▸ **Try it**
Those lines of the records that contain "MapSel" are to be located and copied.

▸ **Supplied data**
theorem gred (h : Hd) (op : RedOp) (ty : RTy) (d a : Opnd) : Statement (.gred h op ty d a) :=
  of_dec rfl decodeWord_major37 fun hw => by cases op <;> cases ty <;> first | exact absurd hw Bool.false_ne_true | (simp [decode25, need, withCode, oD, oA, RedOp.code, RTy.code]; try rfl)

theorem gscan (h : Hd) (op : RedOp) (ty : RTy) (excl : Bool) (d a : Opnd) : Statement (.gscan h op ty excl d a) :=
  of_dec rfl decodeWord_major38 fun hw => by cases op <;> cases ty <;> cases excl <;> first | exact absurd hw Bool.false_ne_true | (simp [decode26, need, withCode, oD, oA, RedOp.code, RTy.code]; try rfl)

theorem compress (h : Hd) (wide : Bool) (d a b : Opnd) : Statement (.compress h wide d a b) :=
  of_dec rfl decodeWord_major39 fun _ => by cases wide <;> simp [decode27, oD, oA, oB]

theorem expand (h : Hd) (wide : Bool) (d a b : Opnd) : Statement (.expand h wide d a b) :=
  of_dec rfl decodeWord_major39 fun _ => by cases wide <;> simp [decode27, oD, oA, oB]

theorem subperm (h : Hd) (w : PermW) (d a b : Opnd) : Statement (.subperm h w d a b) :=
  of_dec rfl decodeWord_major39 fun _ => by cases w <;> (simp [decode27, withCode, oD, oA, oB, PermW.code]; try rfl)

theorem ld (h : Hd) (sz : Sz) (t : Opnd) (b : Fin 8) (x : Opnd) (scale : BitVec 2) (disp : BitVec 3) : Statement (.ld h sz t b x scale disp) :=
  of_dec rfl decodeWord_major40 fun _ => by simp [decode28, withCode, oD, oX]

theorem st (h : Hd) (sz : Sz) (t : Opnd) (b : Fin 8) (x : Opnd) (scale : BitVec 2) (disp : BitVec 3) : Statement (.st h sz t b x scale disp) :=
  of_dec rfl decodeWord_major41 fun _ => by simp [decode28, withCode, oD, oX]

theorem lds (h : Hd) (sz : Sz) (t : Opnd) (b : Fin 8) (x : Opnd) (scale : BitVec 2) (disp : BitVec 3) : Statement (.lds h sz t b x scale disp) :=
  of_dec rfl decodeWord_major42 fun hw => by cases sz <;> first | exact absurd hw Bool.false_ne_true | (simp [decode28, need, withCode, oD, oX, Sz.code]; try rfl)

theorem pref (h : Hd) (l2 : Bool) (sz : Sz) (b : Fin 8) (x : Opnd) (scale : BitVec 2) (disp : BitVec 3) : Statement (.pref h l2 sz b x scale disp) :=
  of_dec rfl decodeWord_major43 fun hw => by cases l2 <;> cases sz <;> first | exact absurd hw Bool.false_ne_true | (simp [decode28, need, withCode, oX, Sz.code]; try rfl)

theorem aadd (h : Hd) (wide : Bool) (t : Opnd) (b : Fin 8) (x : Opnd) (scale : BitVec 2) : Statement (.aadd h wide t b x scale) :=
  of_dec rfl decodeWord_major44 fun _ => by cases wide <;> simp [decode2C, oD, oX, eWide]

theorem aand (h : Hd) (wide : Bool) (t : Opnd) (b : Fin 8) (x : Opnd) (scale : BitVec 2) : Statement (.aand h wide t b x scale) :=
  of_dec rfl decodeWord_major44 fun _ => by cases wide <;> simp [decode2C, oD, oX, eWide]

theorem aor (h : Hd) (wide : Bool) (t : Opnd) (b : Fin 8) (x : Opnd) (scale : BitVec 2) : Statement (.aor h wide t b x scale) :=
  of_dec rfl decodeWord_major44 fun _ => by cases wide <;> simp [decode2C, oD, oX, eWide]

theorem axor (h : Hd) (wide : Bool) (t : Opnd) (b : Fin 8) (x : Opnd) (scale : BitVec 2) : Statement (.axor h wide t b x scale) :=
  of_dec rfl decodeWord_major44 fun _ => by cases wide <;> simp [decode2C, oD, oX, eWide]

theorem axch (h : Hd) (wide : Bool) (t : Opnd) (b : Fin 8) (x : Opnd) (scale : BitVec 2) : Statement (.axch h wide t b x scale) :=
  of_dec rfl decodeWord_major44 fun _ => by cases wide <;> simp [decode2C, oD, oX, eWide]

theorem aminS (h : Hd) (wide : Bool) (t : Opnd) (b : Fin 8) (x : Opnd) (scale : BitVec 2) : Statement (.aminS h wide t b x scale) :=
  of_dec rfl decodeWord_major44 fun _ => by cases wide <;> simp [decode2C, oD, oX, eWide]

theorem amaxS (h : Hd) (wide : Bool) (t : Opnd) (b : Fin 8) (x : Opnd) (scale : BitVec 2) : Statement (.amaxS h wide t b x scale) :=
  of_dec rfl decodeWord_major44 fun _ => by cases wide <;> simp [decode2C, oD, oX, eWide]

theorem acas (h : Hd) (wide : Bool) (t : Opnd) (b : Fin 8) (x : Opnd) (scale : BitVec 2) : Statement (.acas h wide t b x scale) :=
  of_dec rfl decodeWord_major44 fun _ => by cases wide <;> simp [decode2C, oD, oX, eWide]

theorem aminZ (h : Hd) (wide : Bool) (t : Opnd) (b : Fin 8) (x : Opnd) (scale : BitVec 2) : Statement (.aminZ h wide t b x scale) :=
  of_dec rfl decodeWord_major45 fun _ => by cases wide <;> simp [decode2D, oD, oX, eWide]

theorem amaxZ (h : Hd) (wide : Bool) (t : Opnd) (b : Fin 8) (x : Opnd) (scale : BitVec 2) : Statement (.amaxZ h wide t b x scale) :=
  of_dec rfl decodeWord_major45 fun _ => by cases wide <;> simp [decode2D, oD, oX, eWide]

theorem afadd (h : Hd) (wide : Bool) (t : Opnd) (b : Fin 8) (x : Opnd) (scale : BitVec 2) : Statement (.afadd h wide t b x scale) :=
  of_dec rfl decodeWord_major45 fun _ => by cases wide <;> simp [decode2D, oD, oX, eWide]

theorem abinc (h : Hd) (t : Opnd) (b : Fin 8) (x : Opnd) (scale : BitVec 2) : Statement (.abinc h t b x scale) :=
  of_dec rfl decodeWord_major45 fun _ => by simp [decode2D, need, oD, oX]

theorem apmax (h : Hd) (t : Opnd) (b : Fin 8) (x : Opnd) (scale : BitVec 2) : Statement (.apmax h t b x scale) :=
  of_dec rfl decodeWord_major45 fun _ => by simp [decode2D, need, oD, oX]

theorem frd (h : Hd) (t : Opnd) (b : Fin 8) (x : Opnd) (scale : BitVec 2) : Statement (.frd h t b x scale) :=
  of_dec rfl decodeWord_major46 fun _ => by simp [decode2E, oD, oX]

theorem fwr (h : Hd) (t : Opnd) (b : Fin 8) (x : Opnd) (scale : BitVec 2) : Statement (.fwr h t b x scale) :=
  of_dec rfl decodeWord_major46 fun _ => by simp [decode2E, oD, oX]

theorem fclr (h : Hd) (b : Fin 8) (x : Opnd) (scale : BitVec 2) : Statement (.fclr h b x scale) :=
  of_dec rfl decodeWord_major46 fun _ => by simp [decode2E, need, oX]

theorem trb (h : Hd) (n : Fin 8) (a : Opnd) : Statement (.trb h n a) :=
  of_dec rfl decodeWord_major47 fun _ => by simp [decode2F, need, oA]

theorem fence (h : Hd) (sc : Scope) : Statement (.fence h sc) :=
  of_dec rfl decodeWord_major48 fun hw => by cases sc <;> first | exact absurd hw Bool.false_ne_true | (simp [decode30, withCode]; try rfl)

theorem bar (h : Hd) (sc : Scope) (a b : Opnd) : Statement (.bar h sc a b) :=
  of_dec rfl decodeWord_major49 fun hw => by
    cases sc with
    | lane =>
      simp [Instr.wellFormed, Instr.check, Instr.barCheck, Instr.orIll] at hw
      obtain ⟨rfl, rfl⟩ := hw
      simp [decode31, need, withCode, oA, oB, Scope.barCode, Scope.ofBarCode]
      decide
    | _ => first | exact absurd hw Bool.false_ne_true | (simp [decode31, need, withCode, oA, oB]; rfl)

theorem bara (h : Hd) (sc : Scope) (a b : Opnd) : Statement (.bara h sc a b) :=
  of_dec rfl decodeWord_major49 fun hw => by cases sc <;> first | exact absurd hw Bool.false_ne_true | (simp [decode31, need, withCode, oA, oB]; try rfl)

theorem barw (h : Hd) (sc : Scope) (a : Opnd) : Statement (.barw h sc a) :=
  of_dec rfl decodeWord_major49 fun hw => by cases sc <;> first | exact absurd hw Bool.false_ne_true | (simp [decode31, need, withCode, oA]; try rfl)

theorem evwait (h : Hd) (a : Opnd) : Statement (.evwait h a) :=
  of_dec rfl decodeWord_major50 fun _ => by simp [decode32, need, oA]

theorem evpop (h : Hd) (d : Opnd) : Statement (.evpop h d) :=
  of_dec rfl decodeWord_major50 fun _ => by simp [decode32, need, oD]

theorem waitm (h : Hd) (cond : WCond) (wide : Bool) (t : Opnd) (b : Fin 8) (x : Opnd) (scale : BitVec 2) : Statement (.waitm h cond wide t b x scale) :=
  of_dec rfl decodeWord_major51 fun _ => by cases wide <;> simp [decode33, withCode, oD, oX, eWide]

theorem rdmap (h : Hd) (sel : MapSel) (d : Opnd) (lv : Fin 8) : Statement (.rdmap h sel d lv) :=
  of_dec rfl decodeWord_major52 fun hw => by
    cases sel <;> simp [Instr.wellFormed, Instr.check, Instr.rdmapCheck, Instr.orIll] at hw <;>
      simp_all [decode34, need, withCode, oD, MapSel.code, MapSel.ofCode, Instr.rdmapCheck, Instr.orIll]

▸ **Answer area**
theorem rdmap (h : Hd) (sel : MapSel) (d : Opnd) (lv : Fin 8) : Statement (.rdmap h sel d lv) :=
      simp_all [decode34, need, withCode, oD, MapSel.code, MapSel.ofCode, Instr.rdmapCheck, Instr.orIll]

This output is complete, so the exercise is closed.